Reikhan tersenyum tipis. "Bukan apa-apa. Jadi, kamu sendiri bagaimana? Mau menerima lamaran itu, atau menolaknya?"
Aku membuang napas kasar. Inilah yang aku bingungkan sejak kemarin. Aku sendiri bagaimana? Apa yang harus kulakukan? Apakah aku harus menerima atau menolaknya? Di satu sisi aku tidak ingin, tetapi di sisi lain, baru kali ini aku melihat Ayah yang begitu menginginkan sesuatu dariku.

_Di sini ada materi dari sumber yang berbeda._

-- ==== Sys2Proof/Laws/Frames.lean ====
section
/-! SUPPORT. What the commands that touch the frame memories do to one pixel, said once. -/

namespace Sys2Proof.Machine

/-! ### Components -/

theorem clip_eq (v lo hi : Int) (h : lo ≤ hi) : clip v lo hi = max lo (min hi v) := by
  unfold clip; split_ifs <;> omega

theorem clipPixel_eq (v : Int) : clipPixel v = max 0 (min 255 v) := clip_eq v _ _ (by decide)

theorem toNat_ofInt_8 (v : Int) (h1 : 0 ≤ v) (h2 : v ≤ 255) : ((BitVec.ofInt 8 v).toNat : Int) = v := by
  rw [BitVec.toNat_ofInt]; omega

theorem packPixel_toNat (y u v : Int) :
    (packPixel y u v).toNat =
      (BitVec.ofInt 8 v).toNat * 65536 + (BitVec.ofInt 8 u).toNat * 256 + (BitVec.ofInt 8 y).toNat := by
  unfold packPixel
  generalize BitVec.ofInt 8 v = a
  generalize BitVec.ofInt 8 u = b
  generalize BitVec.ofInt 8 y = d
  rw [BitVec.toNat_append, BitVec.toNat_append, ← Nat.shiftLeft_add_eq_or_of_lt b.isLt,
    ← Nat.shiftLeft_add_eq_or_of_lt d.isLt]
  simp only [Nat.shiftLeft_eq]
  omega

/-- The components of a packed pixel, for components that are 8-bit intensities. -/
theorem pixY_packPixel (y u v : Int) (h1 : 0 ≤ y) (h2 : y ≤ 255) : (pixY (packPixel y u v) : Int) = y := by
  rw [pixY, BitVec.extractLsb'_toNat, packPixel_toNat]
  have := toNat_ofInt_8 y h1 h2
  have := (BitVec.ofInt 8 y).isLt
  simp only [Nat.shiftRight_zero]
  omega

theorem pixU_packPixel (y u v : Int) (h1 : 0 ≤ u) (h2 : u ≤ 255) : (pixU (packPixel y u v) : Int) = u := by
  rw [pixU, BitVec.extractLsb'_toNat, packPixel_toNat]
  have := toNat_ofInt_8 u h1 h2
  have := (BitVec.ofInt 8 y).isLt
  have := (BitVec.ofInt 8 u).isLt
  simp only [Nat.shiftRight_eq_div_pow]
  omega

theorem pixV_packPixel (y u v : Int) (h1 : 0 ≤ v) (h2 : v ≤ 255) : (pixV (packPixel y u v) : Int) = v := by
  rw [pixV, BitVec.extractLsb'_toNat, packPixel_toNat]
  have := toNat_ofInt_8 v h1 h2
  have := (BitVec.ofInt 8 y).isLt
  have := (BitVec.ofInt 8 u).isLt
  have := (BitVec.ofInt 8 v).isLt
  simp only [Nat.shiftRight_eq_div_pow]
  omega

theorem pixY_le (v : Pixel) : pixY v ≤ 255 := by have := (v.extractLsb' 0 8).isLt; unfold pixY; omega
theorem pixU_le (v : Pixel) : pixU v ≤ 255 := by have := (v.extractLsb' 8 8).isLt; unfold pixU; omega
theorem pixV_le (v : Pixel) : pixV v ≤ 255 := by have := (v.extractLsb' 16 8).isLt; unfold pixV; omega

theorem boxAverage_le (comp : Pixel → Nat) (h : ∀ v, comp v ≤ 255) (px : Nat → Nat → Pixel) (r c : Nat) :
    boxAverage comp px r c ≤ 255 := by
  unfold boxAverage
  have h1 := h (px (2 * c) (2 * r))
  have h2 := h (px (2 * c + 1) (2 * r))
  have h3 := h (px (2 * c) (2 * r + 1))
  have h4 := h (px (2 * c + 1) (2 * r + 1))
  omega

/-- Every extracted sample is an 8-bit intensity (42_block_extract_recon.md R153). -/
theorem extSample_le (px : Nat → Nat → Pixel) (p : PlaneId) (i : ElemId) : extSample px p i ≤ 255 := by
  fin_cases p
  · exact pixY_le _
  · exact pixY_le _
  · exact pixY_le _
  · exact pixY_le _
  · exact boxAverage_le _ pixU_le _ _ _
  · exact boxAverage_le _ pixV_le _ _ _

/-! ### A macroblock written -/

theorem mem_mbPixels (xy : Nat × Nat) : xy ∈ mbPixels ↔ xy.1 < 16 ∧ xy.2 < 16 := mem_framePixels 16 16 xy

/-- On the grid, each pixel of the macroblock takes its value. -/
theorem writeMb_read (s : State) (hg : s.onGrid) (f : Nat → Nat → Pixel) (x y : Nat) (hx : x < 16) (hy : y < 16) :
    (writeMb f s).cur.read (s.mbIndex x y) = f x y := by
  refine read_writeList_mem s.cur mbPixels (fun xy => s.mbIndex xy.1 xy.2) (fun xy => f xy.1 xy.2) (x, y)
    ((mem_mbPixels _).2 ⟨hx, hy⟩) ?_
  rintro ⟨x', y'⟩ hm h
  obtain ⟨h1, h2⟩ := mbIndex_inj s hg ((mem_mbPixels _).1 hm).1 hx h
  simp only at h1 h2
  subst h1 h2
  rfl

/-- Every other element of `CUR` keeps its value. -/
theorem writeMb_read_other (s : State) (f : Nat → Nat → Pixel) (i : Nat)
    (h : ∀ x y, x < 16 → y < 16 → i ≠ s.mbIndex x y) : (writeMb f s).cur.read i = s.cur.read i := by
  refine read_writeList_other s.cur mbPixels (fun xy => s.mbIndex xy.1 xy.2) (fun xy => f xy.1 xy.2) i ?_
  rintro ⟨x', y'⟩ hm
  have := (mem_mbPixels _).1 hm
  exact h x' y' this.1 this.2

/-- Writing a macroblock writes `CUR` and nothing else. -/
theorem writeMb_frame (f : Nat → Nat → Pixel) (s : State) : writeMb f s = { s with cur := (writeMb f s).cur } := by
  simp only [writeMb]

/-! ### A frame converted -/

/-- Each pixel of the frame takes its converted source pixel. -/
theorem convertFrame_curPx (s : State) (x y : Nat) (hx : x < s.w.toNat) (hy : y < s.h.toNat) :
    (convertFrame s).curPx x y = convertPixel (s.srcPx x y) := by
  refine read_writeList_mem s.cur (framePixels s.w.toNat s.h.toNat) (fun xy => pixelIndex s.w.toNat xy.1 xy.2)
    (fun xy => convertPixel (s.srcPx xy.1 xy.2)) (x, y) ((mem_framePixels _ _ _).2 ⟨hx, hy⟩) ?_
  rintro ⟨x', y'⟩ hm h
  obtain ⟨h1, h2⟩ := pixelIndex_inj ((mem_framePixels _ _ _).1 hm).1 hx h
  simp only at h1 h2
  subst h1 h2
  rfl

/-- Every other element of `CUR` keeps its value. -/
theorem convertFrame_read_other (s : State) (i : Nat)
    (h : ∀ x y, x < s.w.toNat → y < s.h.toNat → i ≠ pixelIndex s.w.toNat x y) :
    (convertFrame s).cur.read i = s.cur.read i := by
  refine read_writeList_other s.cur (framePixels s.w.toNat s.h.toNat) (fun xy => pixelIndex s.w.toNat xy.1 xy.2)
    (fun xy => convertPixel (s.srcPx xy.1 xy.2)) i ?_
  rintro ⟨x', y'⟩ hm
  have := (mem_framePixels _ _ _).1 hm
  exact h x' y' this.1 this.2

/-- Converting a frame writes `CUR` and the counter of free values, and nothing else. -/
theorem convertFrame_frame (s : State) :
    convertFrame s = { s with cur := (convertFrame s).cur, nextFree := s.nextFree + 1 } := by
  simp only [convertFrame]

end Sys2Proof.Machine
end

"Aku juga tidak tahu," jawabku lesu, "di satu sisi, aku memikirkan Ayah. Aku sangat tahu, Ayah tidak akan sembarangan menerima lamaran orang itu jika Ayah tidak mengenalnya dengan baik. Ayah juga tidak pernah menuntutku, dia selalu menerima apa pun keputusanku. Namun soal lamaran itu, Ayah terlihat seperti menggantungkan harapannya padaku. Ayah ingin aku menerimanya, tapi ...."
Tatapanku kali ini beralih pada Reikhan yang masih diam, setia mendengarkanku. "Di sisi lain aku juga merasa takut. Aku takut untuk menikah, apalagi dengan pria yang tidak aku kenal. Aku merasa ada sesuatu yang aneh dengan perasaanku setiap kali melihat pria itu, meski tidak tahu dengan jelas perasaan apa. Menurutmu aku harus bagaimana? Aku tidak mengenalnya. Belum lagi, apa dia akan menerimaku yang begini?"

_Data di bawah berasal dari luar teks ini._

/-! ### Every step ends in a next state -/

theorem exec_next (i : Instr) (s : State) : ∃ t, exec i s = .next t := by
  by_cases hi : i = .srst
  · exact ⟨softReset s, hi ▸ exec_srst s⟩
  · rw [exec_eq_runCommand i hi]
    exact runCommand_next i _ _ s

theorem presentWord_next (w : Word) (s : State) : ∃ t, presentWord w s = .next t := by
  unfold presentWord
  split
  next i _ => exact exec_next i s
  next => exact ⟨_, rfl⟩

theorem stepWith_next (m : BusMap) (s : State) : ∃ t, stepWith m s = .next t := by
  unfold stepWith
  split
  next => exact ⟨s, rfl⟩
  next w rest _ => exact presentWord_next w (s.popCommand rest)
  next => exact ⟨_, rfl⟩

/-- Settles O8: a command is discarded, faults or completes, and each ends in a state. -/
theorem everyStepAnswersNext : Obligations.EveryStepAnswersNext := ⟨exec_next, stepWith_next defaultBusMap⟩

end Sys2Proof.Machine
end

section
/-! PROOF. What the configuration and stream commands set, and what soft reset restores (40_config_commands.md R121 to R129,
10_state.md R44). -/

namespace Sys2Proof.Machine

/-! ### No operation (R121) -/

theorem exec_halted (i : Instr) (hi : i ≠ .srst) (s : State) (h : s.err = true) : exec i s = .next s := by
  rw [exec_eq_runCommand i hi, runCommand_halted _ _ _ _ h]

/-- Settles O25: the words by the encoder; a halted block discards the command, and any other counts it. -/
theorem nopOnlyCounts : Obligations.NopOnlyCounts := by
  refine ⟨rfl, decode_eq_some_iff.2 rfl, fun s => ?_⟩
  split
  next h => exact exec_halted .nop nofun s h
  next h => exact exec_done .nop nofun s (Bool.eq_false_iff.2 h) rfl

/-! ### The requested size (R122, R123) -/

/-- All that `SETW` does: equal values leave `SRC` and the counter of free values as they were. -/
theorem setWreq_eq (v : BitVec 16) (s : State) :
    setWreq v s = { s with
      wreq := v, src := if v = s.wreq then s.src else .unspecified s.nextFree,
      nextFree := if v = s.wreq then s.nextFree else s.nextFree + 1 } := by
  by_cases h : v = s.wreq
  · simp only [setWreq, h, if_true]
  · simp only [setWreq, h, if_false]; rfl

/-- All that `SETH` does. -/
theorem setHreq_eq (v : BitVec 16) (s : State) :
    setHreq v s = { s with
      hreq := v, src := if v = s.hreq then s.src else .unspecified s.nextFree,
      nextFree := if v = s.hreq then s.nextFree else s.nextFree + 1 } := by
  by_cases h : v = s.hreq
  · simp only [setHreq, h, if_true]
  · simp only [setHreq, h, if_false]; rfl

/-- Settles O26: neither command has a check, and the effects are written out. -/
theorem requestedSizeIsSet : Obligations.RequestedSizeIsSet := by
  intro v s h
  constructor
  · rw [exec_done (.setw v) nofun s h rfl, effectOf, setWreq_eq]; rfl
  · rw [exec_done (.seth v) nofun s h rfl, effectOf, setHreq_eq]; rfl

/-! ### The quantizer step and the macroblock position (R124, R125) -/

theorem checkOf_setq_of_ne_zero {q : BitVec 5} (hq : q ≠ 0) (s : State) : checkOf (.setq q) s = none :=
  (require_eq_none _ _).2 (decide_eq_true (one_le_toNat_of_ne_zero q hq))

/-- Settles O27: a step that is not 0 passes the check of `SETQ`, and `SETMB` has none. -/
theorem stepAndPositionAreSet : Obligations.StepAndPositionAreSet := fun s h =>
  ⟨fun q hq => exec_done (.setq q) nofun s h (checkOf_setq_of_ne_zero hq s), fun x y => exec_done (.setmb x y) nofun s h rfl⟩

/-! ### Streams and frames (R127, R128) -/

theorem effectiveDim_eq_ofNat (v : BitVec 16) : effectiveDim v = BitVec.ofNat 16 (v.toNat / 16 * 16) := by
  rw [← effectiveDim_toNat, BitVec.ofNat_toNat, BitVec.setWidth_eq]

/-- Rounding down to a multiple of 16 loses no dimension of 16 or more. -/
theorem le_effectiveDim_iff (v : BitVec 16) : 16 ≤ (effectiveDim v).toNat ↔ 16 ≤ v.toNat := by
  rw [effectiveDim_toNat]
  omega

/-- Settles O28: dimensions of 16 or more pass the check, and a rounded dimension is the obligation's number. -/
theorem createStartsAStream : Obligations.CreateStartsAStream := by
  intro s h hw hh
  have hcheck : checkConfig s = none := (checkConfig_eq_none s).2 ⟨(le_effectiveDim_iff _).2 hw, (le_effectiveDim_iff _).2 hh⟩
  rw [exec_done .create nofun s h hcheck, ← effectiveDim_eq_ofNat, ← effectiveDim_eq_ofNat]
  rfl

/-- Settles O29: after `endFrame` the memory `REF` is the memory `CUR`, so the two read alike. -/
theorem frameEndCopiesCurrent : Obligations.FrameEndCopiesCurrent := fun s h hstream =>
  ⟨_, exec_done .frameend nofun s h (checkStream_of_stream s hstream), fun _ => rfl, BitVec.toNat_add s.frameidx 1, rfl⟩

/-! ### Soft reset (R129, 10_state.md R44) -/

/-- The 19 registers of the reset state one by one; the reserved numbers read zero in any state (10_state.md R21). -/
theorem reset_regRead (k : Nat) : State.reset.regRead k = if k = 0 then 0x47324701 else 0 := by
  have hnamed : ∀ j : Fin 19, State.reset.regRead j = if j.val = 0 then 0x47324701 else 0 := by decide
  by_cases hk : k < 19
  · exact hnamed ⟨k, hk⟩
  · rw [regRead_reserved _ (by omega), if_neg (by omega)]

/-- The registers read nothing of what soft reset keeps, the frame memories and the model's own fields. -/
theorem regRead_softReset (s : State) (k : Nat) : (softReset s).regRead k = State.reset.regRead k := rfl

theorem reset_bank_get (p : PlaneId) (i : ElemId) :
    Bank.reset.sb[p][i] = none ∧ Bank.reset.fb[p][i] = none ∧ Bank.reset.qb[p][i] = none ∧ Bank.reset.fbord[p] = .nat := by
  simp [Bank.reset]

/-- Soft reset leaves every register as in the reset state, and both banks reset. -/
theorem holdsResetValues_softReset (s : State) : (softReset s).holdsResetValues := by
  refine ⟨fun k => ?_, fun b p i => ?_, rfl, rfl⟩
  · rw [regRead_softReset, reset_regRead]
  · simp only [State.sbAt, State.fbAt, State.qbAt, State.tagAt, bank_softReset]
    exact reset_bank_get p i

/-- Settles O30: `SRST` is `softReset`, in a halted state too, and `softReset` keeps the three frame memories. -/
theorem softResetRestores : Obligations.SoftResetRestores := fun s =>
  ⟨softReset s, exec_srst s, holdsResetValues_softReset s, rfl, rfl, rfl⟩

end Sys2Proof.Machine
end

section
/-! PROOF. The colour converter: its three formulas and their ranges, and `CSC` on a whole frame (41_csc.md R141 to R143). -/

namespace Sys2Proof.Machine

/-! ### The linear combinations (R142) -/

/-- The arithmetic shift by 8 is the floor division by 256. -/
theorem cscSum_eq (kr kg kb : Int) (r g b : Nat) : cscSum kr kg kb r g b = (kr * r + kg * g + kb * b) / 256 := by
  rw [cscSum, literals_cscShift, Int.shiftRight_eq_div_pow]
  rfl

theorem cscY_eq (r g b : Nat) : cscY r g b = (77 * r + 150 * g + 29 * b) / 256 := cscSum_eq 77 150 29 r g b

theorem cscU_eq_cscSum (r g b : Nat) : cscU r g b = cscSum (-43) (-85) 128 r g b + 128 := rfl

theorem cscV_eq_cscSum (r g b : Nat) : cscV r g b = cscSum 128 (-107) (-21) r g b + 128 := rfl

theorem cscU_eq (r g b : Nat) : cscU r g b = (-43 * r - 85 * g + 128 * b) / 256 + 128 := by
  rw [cscU_eq_cscSum, cscSum_eq, Int.neg_mul 85, ← sub_eq_add_neg]

theorem cscV_eq (r g b : Nat) : cscV r g b = (128 * r - 107 * g - 21 * b) / 256 + 128 := by
  rw [cscV_eq_cscSum, cscSum_eq, Int.neg_mul 107, Int.neg_mul 21, ← sub_eq_add_neg, ← sub_eq_add_neg]

/-! ### The ranges (R143) -/

/-- The coefficients of `Y` are positive and sum to 256. -/
theorem cscY_range {r g b : Nat} (hr : r ≤ 255) (hg : g ≤ 255) (hb : b ≤ 255) : 0 ≤ cscY r g b ∧ cscY r g b ≤ 255 := by
  rw [cscY_eq]
  omega

/-- In each row of chroma coefficients the positive part is 128 and the negative part sums to -128. -/
theorem chromaSum_range {r g b : Nat} (hr : r ≤ 255) (hg : g ≤ 255) (hb : b ≤ 255) :
    (-128 ≤ cscSum (-43) (-85) 128 r g b ∧ cscSum (-43) (-85) 128 r g b ≤ 127) ∧
      -128 ≤ cscSum 128 (-107) (-21) r g b ∧ cscSum 128 (-107) (-21) r g b ≤ 127 := by
  rw [cscSum_eq, cscSum_eq]
  omega

/-- Settles O33: `U` and `V` are the chroma sums moved up by 128, and the extremes are computed. -/
theorem colourClipsNeverAct : Obligations.ColourClipsNeverAct := by
  refine ⟨fun r g b hr hg hb => ?_, by decide⟩
  obtain ⟨hYlo, hYhi⟩ := cscY_range hr hg hb
  obtain ⟨⟨hUlo, hUhi⟩, hVlo, hVhi⟩ := chromaSum_range hr hg hb
  rw [cscU_eq_cscSum, cscV_eq_cscSum]
  exact ⟨hYlo, hYhi, hUlo, hUhi, hVlo, hVhi, by omega, by omega, by omega, by omega⟩

/-! ### One pixel (R141, R142) -/

theorem clipPixel_range (v : Int) : 0 ≤ clipPixel v ∧ clipPixel v ≤ 255 := by
  rw [clipPixel_eq]
  omega

theorem pixY_convertPixel (v : SrcPixel) :
    (pixY (convertPixel v) : Int) = clipPixel (cscY (srcR v) (srcG v) (srcB v)) :=
  pixY_packPixel _ _ _ (clipPixel_range _).1 (clipPixel_range _).2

Aku tersenyum miris. Aku adalah salah seorang penyandang gangguan mental, yang masih harus meminum obat dan melakukan terapi setiap kali ada pemicu yang membuatnya kambuh. Jadi, apakah pria itu sungguh akan menerimaku yang seperti ini? Apakah keluarganya juga mau menerimaku?
"Keandita—"
Aku langsung menggeleng, tidak setuju dengan apa yang akan Reikhan katakan saat ini. Aku sudah hafal kalimatnya, "Keandita, tidak ada yang berbeda dari dirimu. Kamu hanya istimewa." Selalu begitu, setiap kali aku mulai berbicara soal diriku yang begini di hadapan pria itu. Padahal aku juga sadar diri, aku memang berbeda dari kebanyakan orang, meski memang sekilas terlihat normal seperti yang lain. Tidak ada yang berbeda secara fisik, tetapi akan sangat berbeda secara psikis.

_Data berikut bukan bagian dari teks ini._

-- ==== Sys2Proof/Machine/Phases.lean ====
section
/-! DEFINITION. The steps of the phases no opcode row selects (spec/45_block_dispatcher.md R193): the Stored length,
the Stored copy, the dynamic counts, one code-length value, one copied byte, the final check. -/

namespace Sys2Proof.Machine

/-- The state whose stream a failing read left at `bs`, in `ERROR` with kind `k`. -/
def readFailed (k : ErrKind) (bs : BitStream) (s : State) : Result := .next (raiseError k { s with stream := bs })

/-- Stored length step, phase `STORED_LEN` (R200). -/
def stepStoredLen (s : State) : Result :=
  match s.stream.align.readBits 16 with
  | .raise k bs => readFailed k bs s
  | .ok len bs =>
    match bs.readBits 16 with
    | .raise k bs' => readFailed k bs' s
    | .ok nlen bs' =>
      if storedLengthsAgree len nlen then
        .next { s with stream := bs', storedRem := BitVec.ofNat 16 len,
                       phase := if len = 0 then .checkFinal else .storedCopy }
      else .next (raiseError .storedLengthMismatch { s with stream := bs' })

/-- Stored copy step, phase `STORED_COPY`, one data byte (R201). -/
def stepStoredCopy (s : State) : Result :=
  if s.storedRem = 0 then .fault .storedCountZero
  else
    match s.stream.readBits 8 with
    | .raise k bs => readFailed k bs s
    | .ok b bs =>
      match outWrite (BitVec.ofNat 8 b) { s with stream := bs } with
      | .error k => .next (raiseError k { s with stream := bs })
      | .ok s' =>
        .next { s' with storedRem := s.storedRem - 1,
                        phase := if s.storedRem = 1 then .checkFinal else .storedCopy }

/-- Counts step, phase `DYN_COUNTS` (R109). A count read before a failing one stays written (R218). -/
def stepDynCounts (s : State) : Result :=
  match s.stream.readBits 5 with
  | .raise k bs => readFailed k bs s
  | .ok hlit bs =>
    match bs.readBits 5 with
    | .raise k bs' => readFailed k bs' { s with hlit := BitVec.ofNat 5 hlit }
    | .ok hdist bs' =>
      match bs'.readBits 4 with
      | .raise k bs'' => readFailed k bs'' { s with hlit := BitVec.ofNat 5 hlit, hdist := BitVec.ofNat 5 hdist }
      | .ok hclen bs'' =>
        .next { s with
          stream := bs''
          hlit := BitVec.ofNat 5 hlit
          hdist := BitVec.ofNat 5 hdist
          hclen := BitVec.ofNat 4 hclen
          clLen := Vector.replicate 19 0
          lens := Vector.replicate 320 0
          clIdx := 0
          lenIdx := 0
          phase := .dynClLen }

/-- The writes of a code-length value `v` (R111): `cl_len[ORDER[cl_idx]] <- v; cl_idx <- cl_idx + 1`. -/
def writeClLen (v : Nat) (s : State) : State :=
  { s with clLen := s.clLen.setIfInBounds (clOrder.getD s.clIdx.toNat 0) (BitVec.ofNat 3 v), clIdx := s.clIdx + 1 }

/-- The end of a code-length value step (R111): after the last value, build the table and enter `DYN_LENS`. -/
def endClLenStep (s : State) : State :=
  if s.clIdx.toNat = clCount s then
    match clTable s with
    | none => raiseError .malformedCodeLengths s
    | some _ => { s with phase := .dynLens }
  else s

/-- Code-length-length step, phase `DYN_CLLEN`, one value (R111). -/
def stepDynClLen (s : State) : Result :=
  if s.clIdx.toNat < Config.clSize then
    match s.stream.readBits 3 with
    | .raise k bs => readFailed k bs s
    | .ok v bs => .next (endClLenStep (writeClLen v { s with stream := bs }))
  else .fault .clIndexPastOrder

/-- The source address of a copy step, `out_len - match_dist` (R190), where it is one (R51). -/
def copySource (s : State) : Option Nat :=
  if s.matchDist.toNat ≤ s.outLen then some (s.outLen - s.matchDist.toNat) else none

/-- Copy step, phase `COPY`, one byte of the back-reference (R190). -/
def stepCopy (s : State) : Result :=
  if s.copyRem = 0 then .fault .copyCountZero
  else
    match (copySource s).bind fun a => outRead a s with
    | none => .fault .outReadPastEnd
    | some b =>
      match outWrite b s with
      | .error k => .next (raiseError k s)
      | .ok s' =>
        .next { s' with copyRem := s.copyRem - 1, phase := if s.copyRem = 1 then .sym else .copy }

/-- Final check step, phase `CHECK_FINAL` (R203). -/
def stepCheckFinal (s : State) : Result :=
  if s.bfinal then
    .next { s with stream := s.stream.align, inConsumed := s.stream.align.inPos, phase := .done }
  else .next { s with phase := .hdr }

end Sys2Proof.Machine
end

"Saat itu aku juga bertemu dengan orang tuanya. Ayahnya memang tidak menunjukkan reaksi apa pun, mungkin beliau memang sengaja menyembunyikannya, tetapi aku bisa melihat dengan jelas bagaimana ekspresi ibunya. Aku sangat tahu kalau tatapan itu mengandung arti tidak suka dan penolakan," jelasku lagi.
Aku sangat yakin mereka pasti sudah tahu kekuranganku dari Ayah. Karena bagaimana pun, mereka pasti menyelidiki terlebih dahulu soal diriku. Yang mengejutkan, mengapa pria tanpa ekspresi itu masih tetap mau melamarku? Padahal, ibunya sendiri terlihat sangat tidak menyukai diriku. Tidak akan ada pernikahan yang baik jika itu tanpa restu orang tua. Begitu menurutku.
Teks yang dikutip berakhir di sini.